Required work: Please keep to the lines below from the one with "41_payload_codec.md R104: a" through the one with "41_payload_codec.md R105: a", and restate them word for word, ends included.

■ ■ ■ ■ ■ ■ ■

/-- 41_payload_codec.md R103: a STATUS frame, arriving whole, is decoded field by field. The row as an operation is log 3;
that a payload longer than the layout is decoded is D8 (log 9). -/
def Obligations.StatusFrameRowDecodesItsFields : Prop :=
  ∀ (ts : U32) (p : List Byte) (s : State), s.buf = [] → 24 ≤ p.length → p.length ≤ 255 →
    exec (.status ts p (Reference.checksum (Reference.body 0x10 ts.toNat p)) 0x55) s
      = .next (answers s (.outcomes [.decoded ⟨.status, ts,
          .status (word p 0) (word p 4) (word p 8) (word p 12)
            (at' p 16) (at' p 17) (at' p 18) (at' p 19) (at' p 20)⟩]))

/-- 41_payload_codec.md R104: a FORCE_CONTROL frame, arriving whole, is decoded field by field. The row as an operation is
log 3; that a payload longer than the layout is decoded is D8 (log 9). -/
def Obligations.ForceControlFrameRowDecodesItsFields : Prop :=
  ∀ (ts : U32) (p : List Byte) (s : State), s.buf = [] → 17 ≤ p.length → p.length ≤ 255 →
    exec (.forceControl ts p (Reference.checksum (Reference.body 0x30 ts.toNat p)) 0x55) s
      = .next (answers s (.outcomes [.decoded ⟨.forceControl, ts,
          .forceControl (at' p 0) (word p 1) (word p 5) (word p 9) (word p 13)⟩]))

/-- 41_payload_codec.md R105: a HEARTBEAT frame, arriving whole, is decoded field by field. The row as an operation is log
3; that a payload longer than the layout is decoded is D8 (log 9). -/
def Obligations.HeartbeatFrameRowDecodesItsFields : Prop :=
  ∀ (ts : U32) (p : List Byte) (s : State), s.buf = [] → 5 ≤ p.length → p.length ≤ 255 →
    exec (.heartbeat ts p (Reference.checksum (Reference.body 0x90 ts.toNat p)) 0x55) s
      = .next (answers s (.outcomes [.decoded ⟨.heartbeat, ts,
          .heartbeat (word p 0) (at' p 4)⟩]))

/-- 60_exceptions.md R173, R175: a frame of any kind with a wrong tail, or with a right tail and a wrong checksum, is rejected
first of all with that reason; tail before checksum is D5 (log 6), raw_bytes D6 (log 7). -/
def Obligations.FrameRowsRejectAWrongTailOrChecksum : Prop :=
  ∀ (code : Byte) (ts : U32) (p : List Byte) (crcField : U16) (tail : Byte) (s : State), s.buf = [] → p.length ≤ 255 →
    tail ≠ 0x55 ∨ crcField ≠ Reference.checksum (Reference.body code ts.toNat p) →
      ∃ outs buf, exec (frameInstr (kindOf code) ts p crcField tail) s
        = .next (leaves s buf
            (.rejected (if tail = 0x55 then .crcMismatch else .badTail) (candidate code ts p crcField tail) :: outs))

/-- 30_encoding.md R60 and log 3: from every state, with bytes buffered or not, a FRAME row of any kind is the FEED of the frame's
bytes, whatever its checksum field and tail. -/
def Obligations.FrameRowsAreTheFeedOfTheirBytes : Prop :=
  ∀ (code : Byte) (ts : U32) (p : List Byte) (crcField : U16) (tail : Byte) (s : State),
    exec (frameInstr (kindOf code) ts p crcField tail) s = exec (.feed (candidate code ts p crcField tail)) s

/-- 42_frame_assembler.md R120 and log 4: a chunk on the wire has the effect of its FEED, whether or not it is a frame. -/
def Obligations.AChunkOnTheWireIsItsFeed : Prop :=
  ∀ (chunk : List Byte) (s : State), exec (decode (.wire chunk)) s = exec (.feed chunk) s

/-! ### State, frame and invariants -/

/-- 44_facade.md R160, 20 R53: RESET empties the buffer, returns nothing, and no byte fed before it influences any later
operation: the answer is that of a fresh instance with the same pending calls. -/
def Obligations.ResetErasesWhatWasFed : Prop :=
  ∀ (s : State), exec .reset s = .next { State.reset with port := s.port } ∧
    ∀ (t : State) (i : Instr), exec .reset s = .next t → exec i t = exec i { State.reset with port := s.port }

/-- 70_reset_and_hazards.md R200: the whole of the spec's state after reset, and its views. -/
def Obligations.ResetStateIsEmpty : Prop :=
  State.reset.buf = [] ∧ cursor State.reset.buf = 0 ∧ phase State.reset.buf = .seekHeader ∧ pending State.reset.buf = false

/-- 10_state.md R23 at reset, and the model's own two fields there (log 1, 2). -/
def Obligations.ResetStateIsSafe : Prop :=
  Safe State.reset ∧ State.reset.port = [] ∧ State.reset.returned = .nothing

/-- 40_checksum.md R94, 44 R156 (10_state.md R32 for VALIDATE and DECODE): CRC16, VALIDATE, DECODE and ENCODE change no byte of the buffer and answer the same result
whatever the buffer holds. -/
def Obligations.PureOperationsNeitherReadNorWriteTheBuffer : Prop :=
  ∀ (i : Instr) (s : State), isPure i = true →
    ∃ v, exec i s = .next (answers s v) ∧
      ∀ s' : State, exec i s' = .next (answers s' v)

/-- 20_memory.md R40, R47, 42 R121, R129: a receiving operation leaves in the buffer the last bytes of what was held followed by
what arrived, each as it was and in order; the pending calls stay; the result is an outcome list. -/
def Obligations.ReceivingOnlyAppendsAndDropsFromTheFront : Prop :=
  ∀ (i : Instr) (s : State), isReceiving i = true →
    ∃ t outs, exec i s = .next t ∧ t.port = s.port ∧ t.returned = .outcomes outs ∧
      t.buf.length ≤ (s.buf ++ arriving i).length ∧
      ∀ a, readByte t.buf a = readByte (s.buf ++ arriving i) (a + ((s.buf ++ arriving i).length - t.buf.length))

/-- 10_state.md R23 (derived there): every step from a state whose buffer has the at-rest form leaves one. -/
def Obligations.EveryStepKeepsTheAtRestForm : Prop :=
  ∀ (s t : State), Safe s → step s = .next t → Safe t

/-- 10_state.md R23, 42 R138: under any owner the buffer is at rest between operations and holds at most 264 bytes. -/
def Obligations.ReachableBuffersHoldAtMost264Bytes : Prop :=
  ∀ (s : State), Reachable s → Safe s ∧ s.buf.length ≤ 264

/-- 10_state.md R23 for every implementation: FEED leaves an at-rest buffer from any buffer, for every setting of D5 to D8, and
FEED of the empty chunk changes nothing at rest (42 R133; D20, log 29). -/
def Obligations.FeedLeavesAnAtRestBufferForAnyConfig : Prop :=
  ∀ (cfg : Config) (buf chunk : List Byte),
    atRest (feed cfg buf chunk).2 = true ∧ (atRest buf = true → feed cfg buf [] = ([], buf))

/-- 60_exceptions.md R184, 43 R147: every operation but the reserved code completes, in every state. -/
def Obligations.EveryOperationCompletesInEveryState : Prop :=
  ∀ (i : Instr) (s : State), i ≠ .reservedCmd7 → ∃ t, exec i s = .next t ∧ t.port = s.port

/-- 30_encoding.md R82, 93 U8: select code 7 is refused, in every state and however it arrives. -/
def Obligations.TheReservedSelectCodeIsRefused : Prop :=
  ∀ (q : Request) (s : State), q.cmd = 7 →
    exec .reservedCmd7 s = .refused .reservedCommand ∧
      step { s with port := .command q :: s.port } = .refused .reservedCommand

/-- 10_state.md R33, 60 R190: a step of one instance is its own step and leaves every other instance as it was. -/
def Obligations.InstancesShareNothing : Prop :=
  ∀ (l m : List State) (k : Fin l.length), stepInstance l k = .next m →
    ∃ t, step l[k] = .next t ∧ m.length = l.length ∧ m[k.val]? = some t ∧
      ∀ j : Nat, j ≠ k.val → m[j]? = l[j]?

/-! ### Encoding and the step -/

/-- 30_encoding.md R60, R71, R82: decoding the encoding of a well-formed instruction gives it back, every operand at every
value. -/
def Obligations.DecodeOfEncodeIsTheInstruction : Prop :=
  ∀ i : Instr, WellFormed i = true → decode (encode i) = i

/-- 30_encoding.md R60, R70: a byte string that decodes as a FRAME row is the encoding of it, bit for bit, and is a full
candidate; every full candidate decodes. -/
def Obligations.EncodeOfADecodedFrameIsItsBytes : Prop :=
  (∀ (r : List Byte) (i : Instr), decodeFrame r = .ok i → encode i = .wire r ∧ IsCandidate r) ∧
    ∀ r : List Byte, IsCandidate r → ∃ i, decodeFrame r = .ok i

/-- Whatever the owner puts at the port decodes to a well-formed instruction. -/
def Obligations.EveryInputDecodesToAWellFormedInstruction : Prop :=
  ∀ x : Input, WellFormed (decode x) = true

/-- 30_encoding.md R71 and section 8: a table word of three bytes decodes to the row its type byte selects, whatever its length
byte, with zeros for the bytes above. -/
def Obligations.TableWordsSelectTheRowOfTheirTypeByte : Prop :=
  ∀ (len code : Byte),
    decodeTableWord 24 (0xAA + 256 * len.toNat + 65536 * code.toNat)
      = some (frameInstr (kindOf code) 0 (List.replicate len.toNat 0) 0 0)

/-- 30_encoding.md R60, R82, words written out: two select codes and the frames E1 and F1 of 95_test_vectors.md. -/
def Obligations.SampleWordsDecodeToTheirInstructions : Prop :=
  decodeTableWord 8 0b000 = some (.crc16 []) ∧ decodeTableWord 8 0b011 = some .reset ∧
    decodeFrame [0xAA, 0x00, 0x00, 0xE8, 0x03, 0x00, 0x00, 0xC5, 0xBB, 0x55] = .ok (.handshake 1000 [] 0xBBC5 0x55) ∧
    decodeFrame [0xAA, 0x05, 0x90, 0x10, 0x00, 0x00, 0x00, 0x10, 0x00, 0x00, 0x00, 0x01, 0xDC, 0x96, 0x55]
      = .ok (.heartbeat 0x10 [0x10, 0x00, 0x00, 0x00, 0x01] 0x96DC 0x55)

/-- 20_memory.md R48, R50: a step takes the oldest call off the port and runs the instruction it is, and nothing else; with no
call pending nothing happens (log 5). -/
def Obligations.AStepRunsTheOldestCall : Prop :=
  ∀ (s : State) (i : Instr) (x : Input) (rest : List Input),
    (WellFormed i = true → s.port = encode i :: rest → step s = exec i { s with port := rest }) ∧
      (s.port = x :: rest → step s = exec (decode x) { s with port := rest }) ∧
      (s.port = [] → step s = .next s)
end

■ ■ ■ ■ ■ ■ ■

Task output:
/-- 41_payload_codec.md R104: a FORCE_CONTROL frame, arriving whole, is decoded field by field. The row as an operation is
log 3; that a payload longer than the layout is decoded is D8 (log 9). -/
def Obligations.ForceControlFrameRowDecodesItsFields : Prop :=
  ∀ (ts : U32) (p : List Byte) (s : State), s.buf = [] → 17 ≤ p.length → p.length ≤ 255 →
    exec (.forceControl ts p (Reference.checksum (Reference.body 0x30 ts.toNat p)) 0x55) s
      = .next (answers s (.outcomes [.decoded ⟨.forceControl, ts,
          .forceControl (at' p 0) (word p 1) (word p 5) (word p 9) (word p 13)⟩]))

/-- 41_payload_codec.md R105: a HEARTBEAT frame, arriving whole, is decoded field by field. The row as an operation is log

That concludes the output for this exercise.